START Source data

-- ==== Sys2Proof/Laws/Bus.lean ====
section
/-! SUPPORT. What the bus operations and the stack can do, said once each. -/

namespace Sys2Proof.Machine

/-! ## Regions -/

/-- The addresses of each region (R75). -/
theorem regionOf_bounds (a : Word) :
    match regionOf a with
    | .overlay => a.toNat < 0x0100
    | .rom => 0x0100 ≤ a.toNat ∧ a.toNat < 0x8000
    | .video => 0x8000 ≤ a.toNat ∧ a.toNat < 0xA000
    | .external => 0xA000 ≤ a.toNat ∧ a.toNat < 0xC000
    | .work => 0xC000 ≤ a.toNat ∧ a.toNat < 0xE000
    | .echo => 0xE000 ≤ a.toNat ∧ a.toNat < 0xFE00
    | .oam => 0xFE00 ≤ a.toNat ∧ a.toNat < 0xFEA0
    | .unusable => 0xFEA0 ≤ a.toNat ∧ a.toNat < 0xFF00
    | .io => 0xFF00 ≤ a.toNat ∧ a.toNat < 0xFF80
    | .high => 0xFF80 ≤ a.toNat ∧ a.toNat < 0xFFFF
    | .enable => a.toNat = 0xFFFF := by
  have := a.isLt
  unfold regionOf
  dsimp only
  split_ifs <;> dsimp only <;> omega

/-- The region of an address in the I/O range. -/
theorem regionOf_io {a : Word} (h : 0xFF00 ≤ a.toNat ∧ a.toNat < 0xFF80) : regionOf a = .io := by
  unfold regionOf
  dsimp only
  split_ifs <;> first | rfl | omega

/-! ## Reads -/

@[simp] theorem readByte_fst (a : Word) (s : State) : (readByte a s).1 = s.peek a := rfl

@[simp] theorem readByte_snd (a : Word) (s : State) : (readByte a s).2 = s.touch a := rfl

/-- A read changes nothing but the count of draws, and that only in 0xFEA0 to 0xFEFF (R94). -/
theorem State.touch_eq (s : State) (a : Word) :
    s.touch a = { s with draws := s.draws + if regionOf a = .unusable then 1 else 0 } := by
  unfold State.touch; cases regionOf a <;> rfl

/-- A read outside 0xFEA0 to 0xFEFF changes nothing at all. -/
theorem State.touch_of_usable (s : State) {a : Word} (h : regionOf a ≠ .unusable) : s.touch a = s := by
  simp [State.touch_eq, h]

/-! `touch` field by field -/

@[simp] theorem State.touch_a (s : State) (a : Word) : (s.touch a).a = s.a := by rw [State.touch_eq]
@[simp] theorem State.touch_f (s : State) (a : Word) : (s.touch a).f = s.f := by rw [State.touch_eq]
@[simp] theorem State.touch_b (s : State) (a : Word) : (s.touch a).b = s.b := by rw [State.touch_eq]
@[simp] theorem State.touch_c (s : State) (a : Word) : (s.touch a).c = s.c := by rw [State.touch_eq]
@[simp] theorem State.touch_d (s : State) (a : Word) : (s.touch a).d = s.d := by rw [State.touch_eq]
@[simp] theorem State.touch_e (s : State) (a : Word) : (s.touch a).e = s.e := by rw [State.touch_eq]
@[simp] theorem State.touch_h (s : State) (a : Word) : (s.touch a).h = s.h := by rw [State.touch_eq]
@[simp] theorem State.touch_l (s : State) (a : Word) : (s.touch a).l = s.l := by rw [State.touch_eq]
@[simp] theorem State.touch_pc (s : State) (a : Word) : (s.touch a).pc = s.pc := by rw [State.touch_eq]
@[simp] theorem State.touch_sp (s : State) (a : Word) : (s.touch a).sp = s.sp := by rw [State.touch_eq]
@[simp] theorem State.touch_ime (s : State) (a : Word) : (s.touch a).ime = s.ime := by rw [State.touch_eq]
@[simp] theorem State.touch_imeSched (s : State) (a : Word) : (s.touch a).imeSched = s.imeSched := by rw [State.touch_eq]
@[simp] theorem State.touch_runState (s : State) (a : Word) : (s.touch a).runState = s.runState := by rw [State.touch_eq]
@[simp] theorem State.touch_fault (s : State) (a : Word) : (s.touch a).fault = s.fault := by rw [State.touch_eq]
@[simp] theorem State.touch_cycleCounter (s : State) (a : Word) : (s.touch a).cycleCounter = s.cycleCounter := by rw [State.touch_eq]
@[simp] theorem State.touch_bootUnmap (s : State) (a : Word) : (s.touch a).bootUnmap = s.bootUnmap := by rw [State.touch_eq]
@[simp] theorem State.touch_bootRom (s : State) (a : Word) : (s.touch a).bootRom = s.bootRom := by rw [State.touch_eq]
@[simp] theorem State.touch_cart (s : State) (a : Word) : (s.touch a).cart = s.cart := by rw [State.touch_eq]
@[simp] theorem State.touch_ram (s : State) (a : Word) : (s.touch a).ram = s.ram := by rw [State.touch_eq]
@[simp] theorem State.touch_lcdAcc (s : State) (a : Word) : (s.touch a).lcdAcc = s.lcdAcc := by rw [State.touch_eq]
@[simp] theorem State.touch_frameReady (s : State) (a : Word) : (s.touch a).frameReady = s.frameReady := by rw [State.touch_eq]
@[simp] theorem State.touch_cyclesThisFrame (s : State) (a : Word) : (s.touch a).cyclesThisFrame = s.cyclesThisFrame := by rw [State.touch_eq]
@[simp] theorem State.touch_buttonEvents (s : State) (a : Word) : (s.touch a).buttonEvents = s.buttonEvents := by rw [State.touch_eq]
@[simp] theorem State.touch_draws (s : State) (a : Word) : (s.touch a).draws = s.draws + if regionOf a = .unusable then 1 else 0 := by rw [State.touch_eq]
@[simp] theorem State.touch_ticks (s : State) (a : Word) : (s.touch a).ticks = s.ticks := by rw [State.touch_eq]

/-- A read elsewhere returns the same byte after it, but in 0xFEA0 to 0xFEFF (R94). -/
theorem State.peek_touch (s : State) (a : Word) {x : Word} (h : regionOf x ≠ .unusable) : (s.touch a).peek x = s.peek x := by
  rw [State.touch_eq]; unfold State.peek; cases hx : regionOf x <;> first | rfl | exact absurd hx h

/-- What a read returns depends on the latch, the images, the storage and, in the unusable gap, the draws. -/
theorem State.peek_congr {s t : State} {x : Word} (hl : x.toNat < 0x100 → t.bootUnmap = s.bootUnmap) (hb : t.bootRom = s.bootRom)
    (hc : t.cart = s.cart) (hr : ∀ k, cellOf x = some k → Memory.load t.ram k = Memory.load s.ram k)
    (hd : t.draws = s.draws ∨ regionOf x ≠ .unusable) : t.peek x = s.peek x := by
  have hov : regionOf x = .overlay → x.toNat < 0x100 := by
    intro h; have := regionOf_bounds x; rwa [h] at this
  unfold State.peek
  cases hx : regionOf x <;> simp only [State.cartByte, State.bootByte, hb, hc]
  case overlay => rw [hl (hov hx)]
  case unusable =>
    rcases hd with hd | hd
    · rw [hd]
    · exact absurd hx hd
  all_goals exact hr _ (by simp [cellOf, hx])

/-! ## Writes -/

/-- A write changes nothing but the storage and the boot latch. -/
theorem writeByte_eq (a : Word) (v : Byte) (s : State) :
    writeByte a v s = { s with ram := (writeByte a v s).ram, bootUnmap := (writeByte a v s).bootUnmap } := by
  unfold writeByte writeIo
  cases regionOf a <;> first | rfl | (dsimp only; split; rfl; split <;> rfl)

END Source data

What this task involves:
What is needed is a verbatim copy of every line in the records above from the one containing "s.fault := by rw [State.touch_eq]" down to the one containing "but in 0xFEA0 to 0xFEFF (R94). -/", both included, and nothing more.

Solution below:
@[simp] theorem State.touch_fault (s : State) (a : Word) : (s.touch a).fault = s.fault := by rw [State.touch_eq]
@[simp] theorem State.touch_cycleCounter (s : State) (a : Word) : (s.touch a).cycleCounter = s.cycleCounter := by rw [State.touch_eq]
@[simp] theorem State.touch_bootUnmap (s : State) (a : Word) : (s.touch a).bootUnmap = s.bootUnmap := by rw [State.touch_eq]
@[simp] theorem State.touch_bootRom (s : State) (a : Word) : (s.touch a).bootRom = s.bootRom := by rw [State.touch_eq]
@[simp] theorem State.touch_cart (s : State) (a : Word) : (s.touch a).cart = s.cart := by rw [State.touch_eq]
@[simp] theorem State.touch_ram (s : State) (a : Word) : (s.touch a).ram = s.ram := by rw [State.touch_eq]
@[simp] theorem State.touch_lcdAcc (s : State) (a : Word) : (s.touch a).lcdAcc = s.lcdAcc := by rw [State.touch_eq]
@[simp] theorem State.touch_frameReady (s : State) (a : Word) : (s.touch a).frameReady = s.frameReady := by rw [State.touch_eq]
@[simp] theorem State.touch_cyclesThisFrame (s : State) (a : Word) : (s.touch a).cyclesThisFrame = s.cyclesThisFrame := by rw [State.touch_eq]
@[simp] theorem State.touch_buttonEvents (s : State) (a : Word) : (s.touch a).buttonEvents = s.buttonEvents := by rw [State.touch_eq]
@[simp] theorem State.touch_draws (s : State) (a : Word) : (s.touch a).draws = s.draws + if regionOf a = .unusable then 1 else 0 := by rw [State.touch_eq]
@[simp] theorem State.touch_ticks (s : State) (a : Word) : (s.touch a).ticks = s.ticks := by rw [State.touch_eq]

/-- A read elsewhere returns the same byte after it, but in 0xFEA0 to 0xFEFF (R94). -/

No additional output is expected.